Throughout our lives, we are constantly having experiences and encountering people who are going to change the course of our journeys. A friend recently described it thusly: every one of us is a piece of art, being molded and sculpted by experiences and relationships, and just as others shape us, so too we are constantly sculpting and shaping others. It is only too easy to look back on our lives or on specific sculpting experiences and focus on the negative, the struggles we’ve had, the losses we’ve sustained, the failures or disappointments we’ve suffered. Yet, doing so is only as useful as our ability to learn from those experiences and synthesize them as well with the incredible resilience we’ve exhibited, the times we followed God’s plan with as much faith as we could muster, despite our circumstances.
Oftentimes, we tend to focus too much on one particular Masaah, one stage in our lives that we either idealize or devalue, and we struggle to free ourselves from that one snapshot of our lives. We dwell on what was, or on what might have been, rather than seeing the many events and moments that have shaped us. While it is important, perhaps even crucial, to be able to go back and reflect on the moments and events that have impacted and shaped us, it is also integral to recognize that it is only shaping that is happening. Each step, each stage, each high and low and plateau, is molding and remolding us into new and improved versions of our best and most expansive selves. We are forever being sculpted and molded; no version of past selves was the final masterpiece.

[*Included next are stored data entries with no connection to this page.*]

-- ==== Sys2Proof/Laws/MgmtFrame.lean ====
section
/-! SUPPORT. What management leaves alone: how a request is taken, that a reply changes sessions only, freeing a heat, the life log at a boot. -/
namespace Sys2Proof.Machine
theorem find_map_conn (l : List Session) (conn : Nat) (f : Session → Session) (hf : ∀ k, k.conn = conn → (f k).conn = conn) (c : Nat) :
    (l.map (fun k => if k.conn == conn then f k else k)).find? (fun k => k.conn == c) =
      if c = conn then (l.find? (fun k => k.conn == c)).map f else l.find? (fun k => k.conn == c) := by
  induction l with
  | nil => by_cases h : c = conn <;> simp [h]
  | cons a l ih =>
    rw [List.map_cons, List.find?_cons, List.find?_cons, ih]
    by_cases ha : a.conn = conn
    · have hfa := hf a ha
      rw [if_pos (beq_iff_eq.mpr ha)]
      by_cases hc : c = conn
      · subst hc
        simp [ha, hfa]
      · have e1 : ((f a).conn == c) = false := by rw [hfa]; exact beq_eq_false_iff_ne.mpr (Ne.symm hc)
        have e2 : (a.conn == c) = false := by rw [ha]; exact beq_eq_false_iff_ne.mpr (Ne.symm hc)
        rw [e1, e2, if_neg hc]
    · rw [if_neg (by simpa using ha)]
      by_cases hc : c = conn
      · subst hc
        have e2 : (a.conn == c) = false := beq_eq_false_iff_ne.mpr ha
        rw [e2, if_pos rfl]
      · rw [if_neg hc, if_neg hc]
theorem session_modSession (s : State) (conn : Nat) (f : Session → Session) (hf : ∀ k, k.conn = conn → (f k).conn = conn) (c : Nat) :
    (s.modSession conn f).session c = if c = conn then (s.session c).map f else s.session c := find_map_conn _ _ _ hf _
theorem session_conn {s : State} {conn : Nat} {k : Session} (h : s.session conn = some k) : k.conn = conn := by
  have := List.find?_some h
  simpa using this
theorem took_session {s : State} {m : Msg} {k : Session} (h : s.session m.conn = some k) :
    (s.took m).session m.conn = some { k with rxSeq := k.rxSeq + 1, lease := s.now } := by
  unfold State.took
  refine (session_modSession _ _ _ ?_ _).trans ?_
  · exact fun _ h => h
  · rw [if_pos rfl, h]; rfl
theorem arrived_take {s : State} {m : Msg} {i : Instr} {k : Session} (h : Arrived s m i k) (go : State → State) : s.takeReq m i go =
    if s.serving then .next ((s.took m).serve m go)
    else if ((s.com.mgmt.queue.filter (fun q => msgConn q == some m.conn)).length < 16 : Bool) then
      .next ((s.took m).modMgmt (fun g => { g with queue := g.queue ++ [i] }))
    else .next s := by
  unfold State.takeReq
  rw [if_pos h.size, h.session]
  dsimp only
  rw [if_neg (by rw [h.framed]; decide), if_neg (by simp [h.body, h.row]), if_neg (by simp [h.attached, h.tag, h.seq])]
  rfl
theorem accepted_take {s : State} {m : Msg} {i : Instr} {k : Session} (h : Accepted s m i k) (go : State → State) :
    s.takeReq m i go = .next (go (s.took m)) := by
  rw [arrived_take h.toArrived, if_pos h.serving]
  unfold State.serve
  rw [took_session h.session]
  dsimp only
  have hst : (s.took m).com.boot.state = s.com.boot.state := rfl
  rw [if_neg (by simp [h.reserved, h.type]), if_neg (by
      rw [Bool.not_eq_true, Option.any_eq_false_iff_get]
      intro hr
      have := h.right _ (Option.some_get hr).symm
      simp [this]), if_neg (by have := h.room; omega), hst, if_neg (by simp [h.state])]
theorem accepted_next {s : State} {m : Msg} {i : Instr} {k : Session} {go : State → State} {t : State} (h : Accepted s m i k)
    (he : exec i s = s.takeReq m i go) (ht : go (s.took m) = t) : exec i s = .next t := by
  rw [he, accepted_take h, ht]
theorem finRange4 {n : Nat} {hi : Fin 4} (h : n = hi.val) : (List.finRange 4)[n]? = some hi := by
  subst h; revert hi; decide
theorem finRange64 {n : Nat} {c : Fin 64} (h : n = c.val) : (List.finRange 64)[n]? = some c := by
  subst h; rw [List.getElem?_eq_getElem (by simp)]; simp
theorem sameCore_modSession (s : State) (c : Nat) (f : Session → Session) : SameCore s (s.modSession c f) := sameCore_modMgmt s _
theorem sameCore_noteOrphan (s : State) : SameCore s s.noteOrphan := sameCore_modMgmt s _
theorem sameCore_dropSession (s : State) (c : Nat) : SameCore s (s.dropSession c) := by
  unfold State.dropSession
  refine SameCore.trans ?_ (sameCore_noteOrphan _)
  exact sameCore_modMgmt s _
theorem sameCore_closeSession (s : State) (c : Nat) : SameCore s (s.closeSession c) := by
  unfold State.closeSession
  refine SameCore.trans ?_ (sameCore_emit _ _)
  exact sameCore_dropSession s c
theorem sameCore_closeAll (s : State) : SameCore s s.closeAll := by
  unfold State.closeAll
  exact SameCore.foldl (fun s (k : Session) => s.closeSession k.conn) (fun s k => sameCore_closeSession s k.conn) _ _
theorem sameCore_flushReplies (c n : Nat) (s : State) : SameCore s (State.flushReplies c n s) := by
  induction n generalizing s with
  | zero => exact SameCore.refl s
  | succ n ih =>
    rw [State.flushReplies]
    split
    · split
      · exact ((sameCore_modSession s _ _).trans (sameCore_sendMsg _ _ _ _ _ _ _)).trans (ih _)
      · split
        · exact sameCore_closeSession s c
        · exact SameCore.refl s
      · exact SameCore.refl s
    · exact SameCore.refl s
theorem sameCore_reply (s : State) (c q h st : Nat) (b : Bytes) : SameCore s (s.reply c q h st b) := by
  unfold State.reply
  dsimp only
  split
  · exact (sameCore_modSession s _ _).trans (sameCore_flushReplies _ _ _)
  · exact sameCore_modSession s _ _
theorem sameCore_answer (s : State) (m : Msg) (st : Nat) (b : Bytes) : SameCore s (s.answer m st b) := sameCore_reply _ _ _ _ _ _
theorem sameCore_fillReply (s : State) (c q st : Nat) (b : Bytes) : SameCore s (s.fillReply c q st b) := by
  unfold State.fillReply
  dsimp only
  split
  · exact (sameCore_modSession s _ _).trans (sameCore_flushReplies _ _ _)
  · exact sameCore_modSession s _ _
theorem freeHeat_heat (s : State) (hi : Fin 4) : (s.freeHeat hi).heat hi = Heat.reset := by
  unfold State.freeHeat
  dsimp only
  show (State.setHeat _ hi Heat.reset).heat hi = _
  exact State.heat_setHeat_same _ _ _
/-- Nothing of the storage differs but the life log's places, the dump being written and what is not kept over a boot; nor do the commands waiting. -/
def StoreKept (s t : State) : Prop := t.com.store.boots = s.com.store.boots ∧ t.com.store.slots = s.com.store.slots ∧ t.pending = s.pending
theorem StoreKept.trans {s t u : State} (h : StoreKept s t) (k : StoreKept t u) : StoreKept s u := ⟨k.1.trans h.1, k.2.1.trans h.2.1, k.2.2.trans h.2.2⟩
theorem StoreKept.refl (s : State) : StoreKept s s := ⟨rfl, rfl, rfl⟩
theorem StoreKept.foldl {α : Type} (f : State → α → State) (hf : ∀ s a, StoreKept s (f s a)) (xs : List α) (s : State) : StoreKept s (xs.foldl f s) := by
  induction xs generalizing s with
  | nil => exact StoreKept.refl s
  | cons a l ih => exact (hf s a).trans (ih _)
theorem storeKept_sendMsg (s : State) (conn ty st heat seq : Nat) (body : Bytes) : StoreKept s (s.sendMsg conn ty st heat seq body) := by
  unfold State.sendMsg
  split <;> exact ⟨rfl, rfl, rfl⟩
theorem storeKept_closeSession (s : State) (c : Nat) : StoreKept s (s.closeSession c) := ⟨rfl, rfl, rfl⟩
theorem storeKept_flushReplies (c n : Nat) (s : State) : StoreKept s (State.flushReplies c n s) := by
  induction n generalizing s with
  | zero => exact StoreKept.refl s
  | succ n ih =>
    rw [State.flushReplies]
    split
    · split
      · exact (StoreKept.trans (t := s.modSession c _) ⟨rfl, rfl, rfl⟩ (storeKept_sendMsg _ _ _ _ _ _ _)).trans (ih _)
      · split
        · exact storeKept_closeSession s c
        · exact StoreKept.refl s
      · exact StoreKept.refl s
    · exact StoreKept.refl s
theorem storeKept_reply (s : State) (c q h st : Nat) (b : Bytes) : StoreKept s (s.reply c q h st b) := by
  unfold State.reply
  dsimp only
  split
  · exact StoreKept.trans (t := s.modSession c _) ⟨rfl, rfl, rfl⟩ (storeKept_flushReplies _ _ _)
  · exact ⟨rfl, rfl, rfl⟩
theorem storeKept_fillReply (s : State) (c q st : Nat) (b : Bytes) : StoreKept s (s.fillReply c q st b) := by
  unfold State.fillReply
  dsimp only
  split
  · exact StoreKept.trans (t := s.modSession c _) ⟨rfl, rfl, rfl⟩ (storeKept_flushReplies _ _ _)
  · exact ⟨rfl, rfl, rfl⟩
theorem storeKept_freeHeat (s : State) (hi : Fin 4) : StoreKept s (s.freeHeat hi) := by
  unfold State.freeHeat
  dsimp only
  generalize hv : List.foldl (fun s p => s.modPort p Port.release) (List.foldl (fun s c => s.modCl c Cluster.release) (match (s.heat hi).job.bind Job.startReq with
    | some (conn, seq) => s.fillReply conn seq eConfig []
    | none => s) (s.heat hi).clusterList) (s.heat hi).portList = v
  have h : StoreKept s v := by
    rw [← hv]
    refine (StoreKept.trans ?_ (StoreKept.foldl (fun s c => s.modCl c Cluster.release) (fun _ _ => ⟨rfl, rfl, rfl⟩) _ _)).trans (StoreKept.foldl (fun s p => s.modPort p Port.release) (fun _ _ => ⟨rfl, rfl, rfl⟩) _ _)
    split
    · exact storeKept_fillReply _ _ _ _ _
    · exact StoreKept.refl s
  refine h.trans ?_
  split <;> exact ⟨rfl, rfl, rfl⟩
theorem storeKept_putRecord (s : State) (w : Nat) : StoreKept s (s.putRecord w) := by
  unfold State.putRecord
  dsimp only
  split <;> exact ⟨rfl, rfl, rfl⟩
theorem storeKept_journal (s : State) (a b c d e : Nat) : StoreKept s (s.journal a b c d e) := by
  unfold State.journal
  dsimp only
  split
  · exact storeKept_putRecord _ _
  · exact ⟨rfl, rfl, rfl⟩
theorem storeKept_bootLog (s : State) : StoreKept s s.bootLog := by
  unfold State.bootLog
  dsimp only
  generalize hf : s.flushLog = u
  have h1 : StoreKept s u := by
    rw [← hf]
    unfold State.flushLog
    exact StoreKept.trans (t := s.modStore (fun k => { k with logWait := [] })) ⟨rfl, rfl, rfl⟩ (StoreKept.foldl State.putRecord storeKept_putRecord _ _)
  generalize hv : (if u.com.pw.tripped = true then (u.journal 2 0 0 0 0).modStore (fun k => { k with trips := k.trips + 1 }) else u) = v
  have h2 : StoreKept u v := by
    rw [← hv]
    split
    · exact (storeKept_journal u _ _ _ _ _).trans ⟨rfl, rfl, rfl⟩
    · exact StoreKept.refl u
  generalize hw : (if v.com.pw.inputFault = true then (v.journal 3 0 0 0 0).modStore (fun k => { k with faults := k.faults + 1 }) else v) = w
  have h3 : StoreKept v w := by
    rw [← hw]
    split
    · exact (storeKept_journal v _ _ _ _ _).trans ⟨rfl, rfl, rfl⟩
    · exact StoreKept.refl v
  refine ((h1.trans h2).trans h3).trans ?_
  unfold State.putSummary
  split <;> exact ⟨rfl, rfl, rfl⟩
/-- The life log at a boot leaves everything else as it was. -/
structure LogOnly (s t : State) : Prop where
  core : SameCore s t
  mgmt : t.com.mgmt = s.com.mgmt
  state : t.com.boot.state = s.com.boot.state
  config : t.com.boot.config = s.com.boot.config
  boot : t.com.boot = { s.com.boot with flash := t.com.boot.flash }
  good : t.com.pw.good = s.com.pw.good
  ctrs : t.com.ctrs = s.com.ctrs
theorem LogOnly.trans {s t u : State} (h : LogOnly s t) (k : LogOnly t u) : LogOnly s u :=
  ⟨h.core.trans k.core, k.mgmt.trans h.mgmt, k.state.trans h.state, k.config.trans h.config, by rw [k.boot, h.boot], k.good.trans h.good, k.ctrs.trans h.ctrs⟩
theorem LogOnly.refl (s : State) : LogOnly s s := ⟨SameCore.refl s, rfl, rfl, rfl, rfl, rfl, rfl⟩
theorem logOnly_putRecord (s : State) (w : Nat) : LogOnly s (s.putRecord w) := by
  refine ⟨sameCore_putRecord s w, ?_, ?_, ?_, ?_, ?_, ?_⟩ <;> (unfold State.putRecord; dsimp only; split <;> rfl)
theorem logOnly_journal (s : State) (a b c d e : Nat) : LogOnly s (s.journal a b c d e) := by
  unfold State.journal
  dsimp only
  split
  · exact logOnly_putRecord _ _
  · exact ⟨sameCore_modStore _ _, rfl, rfl, rfl, rfl, rfl, rfl⟩
theorem logOnly_modStore (s : State) (f : Storage → Storage) : LogOnly s (s.modStore f) := ⟨sameCore_modStore _ _, rfl, rfl, rfl, rfl, rfl, rfl⟩
theorem LogOnly.foldl {α : Type} (f : State → α → State) (hf : ∀ s a, LogOnly s (f s a)) (xs : List α) (s : State) : LogOnly s (xs.foldl f s) := by
  induction xs generalizing s with
  | nil => exact LogOnly.refl s
  | cons a l ih => exact (hf s a).trans (ih _)
theorem logOnly_bootLog (s : State) : LogOnly s s.bootLog := by
  unfold State.bootLog
  dsimp only
  generalize hf : s.flushLog = u
  have h1 : LogOnly s u := by
    rw [← hf]
    unfold State.flushLog
    exact (logOnly_modStore s _).trans (LogOnly.foldl State.putRecord logOnly_putRecord _ _)
  generalize hv : (if u.com.pw.tripped = true then (u.journal 2 0 0 0 0).modStore (fun k => { k with trips := k.trips + 1 }) else u) = v
  have h2 : LogOnly u v := by
    rw [← hv]
    split
    · exact (logOnly_journal u _ _ _ _ _).trans (logOnly_modStore _ _)
    · exact LogOnly.refl u
  generalize hw : (if v.com.pw.inputFault = true then (v.journal 3 0 0 0 0).modStore (fun k => { k with faults := k.faults + 1 }) else v) = w
  have h3 : LogOnly v w := by
    rw [← hw]
    split
    · exact (logOnly_journal v _ _ _ _ _).trans (logOnly_modStore _ _)
    · exact LogOnly.refl v
  refine ((h1.trans h2).trans h3).trans (LogOnly.trans (t := w.modPw (fun p => { p with tripped := false, inputFault := false })) ⟨sameCore_modPw _ _, rfl, rfl, rfl, rfl, rfl, rfl⟩ ?_)
  refine ⟨sameCore_putSummary _, ?_, ?_, ?_, ?_, ?_, ?_⟩ <;> (unfold State.putSummary; split <;> rfl)

end Sys2Proof.Machine
end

This week, consider what moments, events, or relationships would shape your life map. We may not have the privilege of knowing exactly which encounters or experiences encompass the forty-two Masaos of our lives, but we do get to decide what we think about, what we dwell on, what we cling to, and how we seek to renew ourselves and shape our futures. Try to zoom out and see your life journeys from multiple angles, and ask yourself what you have learned, what you carry with you from your past experiences that can continue to shape and sculpt you, and what must be discarded so that it no longer chips away at you in unhelpful ways. It is imperative that we not cling to any one moment in our lives any more than any other moment; when learning from the past, we must try to see the whole picture of it – the good, the bad, and the ugly. And, perhaps more importantly, we cannot get stuck only on where we have been – rather, we must strive to use this reflection to outline where we want to go.